**Task item**: Give the number of lines below that hold "word", and only that.

[Saved entries]
════════════════
-- ==== Sys2Proof/Syntax.lean ====
section
/-! DEFINITION. The commands of 30_encoding.md R142, one constructor per row of spec/opcode_table.json.
The `CTX` bit is an operand of every command: no row's mask fixes it. -/

namespace Sys2Proof

/-- The calling context, bit 8 of the command word (30_encoding.md R140, 60_exceptions.md R461). -/
inductive Ctx where
  | thread      -- CTX = 0
  | interrupt   -- CTX = 1: interrupt or locked context
deriving DecidableEq, Repr

/-- A command with the operands its word carries (30_encoding.md R143). The handles, depths, indices and
intervals of field `A` and `B` are naturals (R141: zero-extended), bounded in WellFormed.lean; the
operands in `ARG0..ARG3` are registers, not part of the word. -/
inductive Instr where
  /-- `NOP` (R405). -/
  | nop (ctx : Ctx)
  /-- `SCHED_START` (R250). -/
  | schedStart (ctx : Ctx)
  /-- `ED_OPEN` (R200). -/
  | edOpen (ctx : Ctx)
  /-- `ED_CLOSE e` (R208). -/
  | edClose (ctx : Ctx) (e : Nat)
  /-- `ED_SUSPEND e` (R215). -/
  | edSuspend (ctx : Ctx) (e : Nat)
  /-- `ED_RESUME e` (R216). -/
  | edResume (ctx : Ctx) (e : Nat)
  /-- `ED_CLEAR_HALT e, clrtog` (R217). -/
  | edClearHalt (ctx : Ctx) (e : Nat) (clrtog : Bool)
  /-- `ED_QUIESCE e` (R205). -/
  | edQuiesce (ctx : Ctx) (e : Nat)
  /-- `SCHED_BITPOS d, n` (R262). -/
  | schedBitpos (ctx : Ctx) (d : Nat) (n : Nat)
  /-- `SCHED_IDEPTH iv` (R263). -/
  | schedIdepth (ctx : Ctx) (iv : Nat)
  /-- `SCHED_LOAD i` (R264). -/
  | schedLoad (ctx : Ctx) (i : Nat)
  /-- `TD_QUEUE e, more, r, di, dp` (R300). -/
  | tdQueue (ctx : Ctx) (e : Nat) (more : Bool) (r : Bool) (di : BitVec 3) (dp : BitVec 2)
  /-- `XFER_COMPLETE e` (R305). -/
  | xferComplete (ctx : Ctx) (e : Nat)
  /-- `XFER_ABORT e` (R310). -/
  | xferAbort (ctx : Ctx) (e : Nat)
  /-- `CC_CLASSIFY cc` (R315). -/
  | ccClassify (ctx : Ctx) (cc : BitVec 4)
  /-- `DQ_DRAIN` (R350). -/
  | dqDrain (ctx : Ctx)
  /-- `CFLUSH` (R400). -/
  | cflush (ctx : Ctx)
  /-- `CINVAL` (R401). -/
  | cinval (ctx : Ctx)
deriving DecidableEq, Repr

end Sys2Proof
end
════════════════
**Problem solution**: 3